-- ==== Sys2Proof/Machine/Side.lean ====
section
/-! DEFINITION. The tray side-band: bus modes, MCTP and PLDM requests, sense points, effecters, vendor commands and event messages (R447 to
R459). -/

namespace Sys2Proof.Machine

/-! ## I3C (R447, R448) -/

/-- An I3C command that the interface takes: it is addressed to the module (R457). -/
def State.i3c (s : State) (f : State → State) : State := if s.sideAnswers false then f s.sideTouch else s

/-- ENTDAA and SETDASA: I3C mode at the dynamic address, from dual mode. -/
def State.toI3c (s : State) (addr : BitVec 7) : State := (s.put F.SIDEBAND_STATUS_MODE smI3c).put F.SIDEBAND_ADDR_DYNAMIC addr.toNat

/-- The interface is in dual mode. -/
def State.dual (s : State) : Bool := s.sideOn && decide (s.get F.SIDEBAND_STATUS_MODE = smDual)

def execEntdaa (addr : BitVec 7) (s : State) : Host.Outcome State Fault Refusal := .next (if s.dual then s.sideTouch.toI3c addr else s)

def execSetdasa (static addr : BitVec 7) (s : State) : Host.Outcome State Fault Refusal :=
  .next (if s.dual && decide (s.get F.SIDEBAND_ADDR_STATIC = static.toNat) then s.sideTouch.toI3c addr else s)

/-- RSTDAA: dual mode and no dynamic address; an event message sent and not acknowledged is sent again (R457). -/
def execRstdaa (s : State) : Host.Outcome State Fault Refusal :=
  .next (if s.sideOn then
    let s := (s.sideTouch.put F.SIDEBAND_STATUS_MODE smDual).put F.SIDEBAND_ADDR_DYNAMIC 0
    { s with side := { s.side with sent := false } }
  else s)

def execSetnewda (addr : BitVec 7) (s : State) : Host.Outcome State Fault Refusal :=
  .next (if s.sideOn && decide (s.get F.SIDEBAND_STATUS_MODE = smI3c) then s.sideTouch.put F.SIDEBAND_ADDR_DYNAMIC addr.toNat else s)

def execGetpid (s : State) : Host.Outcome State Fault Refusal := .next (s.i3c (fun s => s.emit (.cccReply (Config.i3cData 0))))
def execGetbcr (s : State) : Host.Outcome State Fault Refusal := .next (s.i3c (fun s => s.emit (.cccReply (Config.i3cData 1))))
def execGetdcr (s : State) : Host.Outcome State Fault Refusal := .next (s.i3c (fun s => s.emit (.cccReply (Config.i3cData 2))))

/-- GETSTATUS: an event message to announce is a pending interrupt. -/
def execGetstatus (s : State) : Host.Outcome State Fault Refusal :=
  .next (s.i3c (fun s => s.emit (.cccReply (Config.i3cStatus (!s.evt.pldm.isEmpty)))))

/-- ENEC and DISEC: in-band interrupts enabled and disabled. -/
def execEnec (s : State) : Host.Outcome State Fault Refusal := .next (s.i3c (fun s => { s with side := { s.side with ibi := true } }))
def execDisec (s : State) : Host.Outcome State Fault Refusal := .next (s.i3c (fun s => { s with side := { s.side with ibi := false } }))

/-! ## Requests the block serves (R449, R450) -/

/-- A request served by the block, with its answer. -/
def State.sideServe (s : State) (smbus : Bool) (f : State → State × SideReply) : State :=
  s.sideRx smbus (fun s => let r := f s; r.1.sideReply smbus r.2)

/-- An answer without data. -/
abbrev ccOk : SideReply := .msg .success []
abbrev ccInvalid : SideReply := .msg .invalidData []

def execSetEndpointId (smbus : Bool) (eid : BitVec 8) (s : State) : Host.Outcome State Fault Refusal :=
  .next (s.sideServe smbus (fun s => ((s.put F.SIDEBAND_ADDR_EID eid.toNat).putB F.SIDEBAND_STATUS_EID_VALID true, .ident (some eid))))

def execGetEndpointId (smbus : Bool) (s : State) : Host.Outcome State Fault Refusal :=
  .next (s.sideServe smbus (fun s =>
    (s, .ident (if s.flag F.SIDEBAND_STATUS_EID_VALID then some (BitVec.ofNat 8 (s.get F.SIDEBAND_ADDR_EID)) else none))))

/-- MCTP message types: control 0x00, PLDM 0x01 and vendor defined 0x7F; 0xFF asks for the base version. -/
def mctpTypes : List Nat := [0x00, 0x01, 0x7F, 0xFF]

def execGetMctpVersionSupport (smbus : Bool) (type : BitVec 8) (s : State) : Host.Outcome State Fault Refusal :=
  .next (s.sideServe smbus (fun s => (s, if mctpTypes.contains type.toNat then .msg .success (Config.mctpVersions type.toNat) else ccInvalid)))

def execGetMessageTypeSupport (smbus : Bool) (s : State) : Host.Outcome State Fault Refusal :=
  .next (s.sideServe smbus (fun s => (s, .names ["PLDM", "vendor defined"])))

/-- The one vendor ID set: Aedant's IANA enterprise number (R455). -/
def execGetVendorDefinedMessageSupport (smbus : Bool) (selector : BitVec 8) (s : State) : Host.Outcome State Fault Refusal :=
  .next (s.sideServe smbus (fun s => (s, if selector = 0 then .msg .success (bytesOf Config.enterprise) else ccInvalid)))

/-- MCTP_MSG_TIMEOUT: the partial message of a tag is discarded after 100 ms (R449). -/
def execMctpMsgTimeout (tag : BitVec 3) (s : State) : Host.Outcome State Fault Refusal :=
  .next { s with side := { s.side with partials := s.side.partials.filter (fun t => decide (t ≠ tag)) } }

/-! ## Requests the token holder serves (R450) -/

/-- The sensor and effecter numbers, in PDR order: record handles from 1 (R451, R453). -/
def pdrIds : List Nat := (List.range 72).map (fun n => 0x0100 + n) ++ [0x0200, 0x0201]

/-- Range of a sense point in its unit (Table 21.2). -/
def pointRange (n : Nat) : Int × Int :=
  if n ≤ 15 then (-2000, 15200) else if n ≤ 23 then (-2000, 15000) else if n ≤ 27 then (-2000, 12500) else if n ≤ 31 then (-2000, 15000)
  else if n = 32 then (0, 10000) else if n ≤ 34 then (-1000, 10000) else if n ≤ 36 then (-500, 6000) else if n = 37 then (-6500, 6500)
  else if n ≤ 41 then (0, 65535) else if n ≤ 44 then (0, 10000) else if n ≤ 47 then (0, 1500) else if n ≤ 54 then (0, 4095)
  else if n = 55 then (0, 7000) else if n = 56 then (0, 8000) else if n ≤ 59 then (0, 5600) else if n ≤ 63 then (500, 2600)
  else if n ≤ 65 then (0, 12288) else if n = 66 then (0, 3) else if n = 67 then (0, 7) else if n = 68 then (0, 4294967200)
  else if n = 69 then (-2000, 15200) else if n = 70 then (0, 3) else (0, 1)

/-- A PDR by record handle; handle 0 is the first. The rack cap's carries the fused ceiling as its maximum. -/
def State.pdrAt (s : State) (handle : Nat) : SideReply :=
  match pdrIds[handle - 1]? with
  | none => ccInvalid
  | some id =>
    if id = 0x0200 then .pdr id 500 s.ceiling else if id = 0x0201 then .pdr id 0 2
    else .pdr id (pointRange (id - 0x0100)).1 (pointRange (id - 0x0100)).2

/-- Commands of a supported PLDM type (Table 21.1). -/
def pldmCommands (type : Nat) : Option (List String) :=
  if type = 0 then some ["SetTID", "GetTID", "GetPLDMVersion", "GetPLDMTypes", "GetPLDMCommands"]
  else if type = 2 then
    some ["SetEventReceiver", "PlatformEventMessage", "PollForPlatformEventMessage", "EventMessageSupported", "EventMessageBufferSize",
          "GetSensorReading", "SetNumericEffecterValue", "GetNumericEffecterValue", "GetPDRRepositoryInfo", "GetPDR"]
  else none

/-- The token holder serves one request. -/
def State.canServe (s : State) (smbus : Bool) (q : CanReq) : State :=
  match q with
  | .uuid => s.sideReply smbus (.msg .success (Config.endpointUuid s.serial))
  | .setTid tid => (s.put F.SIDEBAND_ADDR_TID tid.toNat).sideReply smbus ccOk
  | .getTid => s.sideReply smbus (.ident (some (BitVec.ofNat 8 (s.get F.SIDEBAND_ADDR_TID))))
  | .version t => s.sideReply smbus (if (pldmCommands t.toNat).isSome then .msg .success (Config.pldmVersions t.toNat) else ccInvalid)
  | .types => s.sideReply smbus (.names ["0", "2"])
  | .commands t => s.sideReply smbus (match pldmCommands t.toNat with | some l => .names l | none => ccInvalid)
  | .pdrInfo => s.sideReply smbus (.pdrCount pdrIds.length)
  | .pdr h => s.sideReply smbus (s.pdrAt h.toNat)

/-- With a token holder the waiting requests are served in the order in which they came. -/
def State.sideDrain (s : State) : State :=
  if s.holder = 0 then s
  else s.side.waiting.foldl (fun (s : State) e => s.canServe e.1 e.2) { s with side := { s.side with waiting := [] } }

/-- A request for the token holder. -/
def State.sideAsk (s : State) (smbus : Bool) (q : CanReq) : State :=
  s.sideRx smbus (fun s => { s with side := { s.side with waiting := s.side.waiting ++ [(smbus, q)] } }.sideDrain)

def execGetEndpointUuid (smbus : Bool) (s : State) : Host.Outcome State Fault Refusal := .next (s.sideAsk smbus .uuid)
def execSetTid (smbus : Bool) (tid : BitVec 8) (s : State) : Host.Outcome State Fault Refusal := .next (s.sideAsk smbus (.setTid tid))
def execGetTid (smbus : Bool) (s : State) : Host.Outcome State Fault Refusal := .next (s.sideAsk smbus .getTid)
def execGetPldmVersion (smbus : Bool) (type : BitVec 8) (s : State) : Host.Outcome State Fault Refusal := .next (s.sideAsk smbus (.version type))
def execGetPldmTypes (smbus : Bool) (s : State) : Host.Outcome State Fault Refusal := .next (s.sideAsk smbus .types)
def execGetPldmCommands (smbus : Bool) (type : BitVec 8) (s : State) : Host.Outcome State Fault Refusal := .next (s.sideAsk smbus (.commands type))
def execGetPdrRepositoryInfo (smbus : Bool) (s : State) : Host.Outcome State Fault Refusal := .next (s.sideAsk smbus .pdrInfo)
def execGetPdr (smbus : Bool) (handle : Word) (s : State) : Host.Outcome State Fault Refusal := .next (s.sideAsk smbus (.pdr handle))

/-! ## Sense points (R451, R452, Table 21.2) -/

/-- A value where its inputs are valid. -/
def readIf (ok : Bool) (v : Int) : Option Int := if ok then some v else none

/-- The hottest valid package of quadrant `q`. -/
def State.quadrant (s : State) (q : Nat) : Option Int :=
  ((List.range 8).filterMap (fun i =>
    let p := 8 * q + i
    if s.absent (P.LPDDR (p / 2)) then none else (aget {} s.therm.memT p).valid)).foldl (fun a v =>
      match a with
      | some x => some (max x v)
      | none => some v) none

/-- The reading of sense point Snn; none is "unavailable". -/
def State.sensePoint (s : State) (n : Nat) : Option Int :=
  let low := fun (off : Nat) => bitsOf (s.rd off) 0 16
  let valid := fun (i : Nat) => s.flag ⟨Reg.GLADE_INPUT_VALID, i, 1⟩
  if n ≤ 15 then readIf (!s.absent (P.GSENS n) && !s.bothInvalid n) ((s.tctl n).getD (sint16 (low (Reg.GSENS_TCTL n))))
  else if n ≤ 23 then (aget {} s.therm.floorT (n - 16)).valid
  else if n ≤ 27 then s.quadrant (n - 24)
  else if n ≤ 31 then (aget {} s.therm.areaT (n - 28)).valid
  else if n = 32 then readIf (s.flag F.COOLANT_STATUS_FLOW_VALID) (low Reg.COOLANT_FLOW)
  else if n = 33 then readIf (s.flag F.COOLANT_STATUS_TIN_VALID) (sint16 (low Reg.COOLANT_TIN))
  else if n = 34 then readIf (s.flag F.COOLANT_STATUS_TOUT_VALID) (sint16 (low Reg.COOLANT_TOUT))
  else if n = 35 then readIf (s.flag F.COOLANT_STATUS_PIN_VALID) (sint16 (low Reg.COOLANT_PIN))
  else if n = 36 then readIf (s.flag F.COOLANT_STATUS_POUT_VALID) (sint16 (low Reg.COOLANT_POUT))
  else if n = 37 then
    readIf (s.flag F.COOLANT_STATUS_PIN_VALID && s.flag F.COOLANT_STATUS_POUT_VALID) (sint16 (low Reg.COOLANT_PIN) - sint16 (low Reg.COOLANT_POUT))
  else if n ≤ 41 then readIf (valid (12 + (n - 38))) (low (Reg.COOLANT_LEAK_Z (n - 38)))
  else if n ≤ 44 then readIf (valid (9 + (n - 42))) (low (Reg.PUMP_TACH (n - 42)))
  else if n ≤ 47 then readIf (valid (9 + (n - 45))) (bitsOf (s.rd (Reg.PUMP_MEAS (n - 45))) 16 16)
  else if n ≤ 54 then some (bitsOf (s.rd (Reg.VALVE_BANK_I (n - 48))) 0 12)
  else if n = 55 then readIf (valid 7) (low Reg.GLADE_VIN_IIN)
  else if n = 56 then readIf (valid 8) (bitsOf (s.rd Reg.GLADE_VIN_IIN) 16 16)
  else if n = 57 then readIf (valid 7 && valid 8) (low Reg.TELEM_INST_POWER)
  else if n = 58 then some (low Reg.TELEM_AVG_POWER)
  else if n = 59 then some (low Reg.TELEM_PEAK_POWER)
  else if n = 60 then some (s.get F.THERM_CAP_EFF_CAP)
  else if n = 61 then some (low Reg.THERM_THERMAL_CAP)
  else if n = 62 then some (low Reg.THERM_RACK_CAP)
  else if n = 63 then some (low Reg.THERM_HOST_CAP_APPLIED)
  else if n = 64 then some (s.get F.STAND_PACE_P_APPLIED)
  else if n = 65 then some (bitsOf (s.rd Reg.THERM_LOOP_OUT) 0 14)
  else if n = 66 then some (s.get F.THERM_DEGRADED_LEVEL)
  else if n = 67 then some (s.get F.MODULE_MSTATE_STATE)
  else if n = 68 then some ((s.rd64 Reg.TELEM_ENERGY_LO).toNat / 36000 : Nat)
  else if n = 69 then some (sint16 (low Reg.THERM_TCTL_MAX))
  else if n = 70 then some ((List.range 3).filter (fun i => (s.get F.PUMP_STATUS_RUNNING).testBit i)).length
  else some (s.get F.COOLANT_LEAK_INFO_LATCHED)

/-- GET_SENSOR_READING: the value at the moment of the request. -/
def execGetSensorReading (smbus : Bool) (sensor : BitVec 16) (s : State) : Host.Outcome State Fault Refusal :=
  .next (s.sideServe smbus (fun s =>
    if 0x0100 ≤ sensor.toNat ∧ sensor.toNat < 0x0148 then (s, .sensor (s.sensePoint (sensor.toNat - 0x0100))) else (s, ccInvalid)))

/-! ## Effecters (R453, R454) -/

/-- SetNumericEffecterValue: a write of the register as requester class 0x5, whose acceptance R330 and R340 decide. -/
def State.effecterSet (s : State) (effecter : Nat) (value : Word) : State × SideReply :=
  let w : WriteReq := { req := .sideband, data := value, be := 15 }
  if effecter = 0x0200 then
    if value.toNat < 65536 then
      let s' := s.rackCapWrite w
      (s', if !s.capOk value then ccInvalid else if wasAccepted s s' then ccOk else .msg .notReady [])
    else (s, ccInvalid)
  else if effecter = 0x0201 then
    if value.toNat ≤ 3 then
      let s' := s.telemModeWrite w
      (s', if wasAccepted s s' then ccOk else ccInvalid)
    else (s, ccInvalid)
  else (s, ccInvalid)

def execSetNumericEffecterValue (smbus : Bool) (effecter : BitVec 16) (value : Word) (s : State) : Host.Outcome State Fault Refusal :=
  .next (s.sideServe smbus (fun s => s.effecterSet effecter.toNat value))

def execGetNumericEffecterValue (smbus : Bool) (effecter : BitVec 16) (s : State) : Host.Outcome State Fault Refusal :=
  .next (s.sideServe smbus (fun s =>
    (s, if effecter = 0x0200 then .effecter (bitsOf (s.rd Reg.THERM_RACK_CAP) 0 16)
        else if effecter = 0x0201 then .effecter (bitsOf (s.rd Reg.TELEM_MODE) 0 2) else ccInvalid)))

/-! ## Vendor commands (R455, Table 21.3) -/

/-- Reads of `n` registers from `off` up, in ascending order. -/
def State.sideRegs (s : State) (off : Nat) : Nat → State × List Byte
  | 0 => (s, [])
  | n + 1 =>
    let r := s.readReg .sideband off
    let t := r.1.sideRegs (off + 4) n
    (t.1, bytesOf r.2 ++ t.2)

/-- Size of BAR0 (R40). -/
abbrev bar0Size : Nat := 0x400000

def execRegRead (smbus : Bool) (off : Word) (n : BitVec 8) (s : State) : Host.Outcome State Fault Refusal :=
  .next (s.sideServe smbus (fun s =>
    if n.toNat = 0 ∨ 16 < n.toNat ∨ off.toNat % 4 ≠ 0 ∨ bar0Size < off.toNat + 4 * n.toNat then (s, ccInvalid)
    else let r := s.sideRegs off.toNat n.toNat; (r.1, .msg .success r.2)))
-=-=-
From the entries above, restate word for word the lines from the line containing "let p := 8 * q + i" to the line containing "else if n = 32 then readIf", both ends included, and nothing more.

→ **Task solution**
    let p := 8 * q + i
    if s.absent (P.LPDDR (p / 2)) then none else (aget {} s.therm.memT p).valid)).foldl (fun a v =>
      match a with
      | some x => some (max x v)
      | none => some v) none

/-- The reading of sense point Snn; none is "unavailable". -/
def State.sensePoint (s : State) (n : Nat) : Option Int :=
  let low := fun (off : Nat) => bitsOf (s.rd off) 0 16
  let valid := fun (i : Nat) => s.flag ⟨Reg.GLADE_INPUT_VALID, i, 1⟩
  if n ≤ 15 then readIf (!s.absent (P.GSENS n) && !s.bothInvalid n) ((s.tctl n).getD (sint16 (low (Reg.GSENS_TCTL n))))
  else if n ≤ 23 then (aget {} s.therm.floorT (n - 16)).valid
  else if n ≤ 27 then s.quadrant (n - 24)
  else if n ≤ 31 then (aget {} s.therm.areaT (n - 28)).valid
  else if n = 32 then readIf (s.flag F.COOLANT_STATUS_FLOW_VALID) (low Reg.COOLANT_FLOW)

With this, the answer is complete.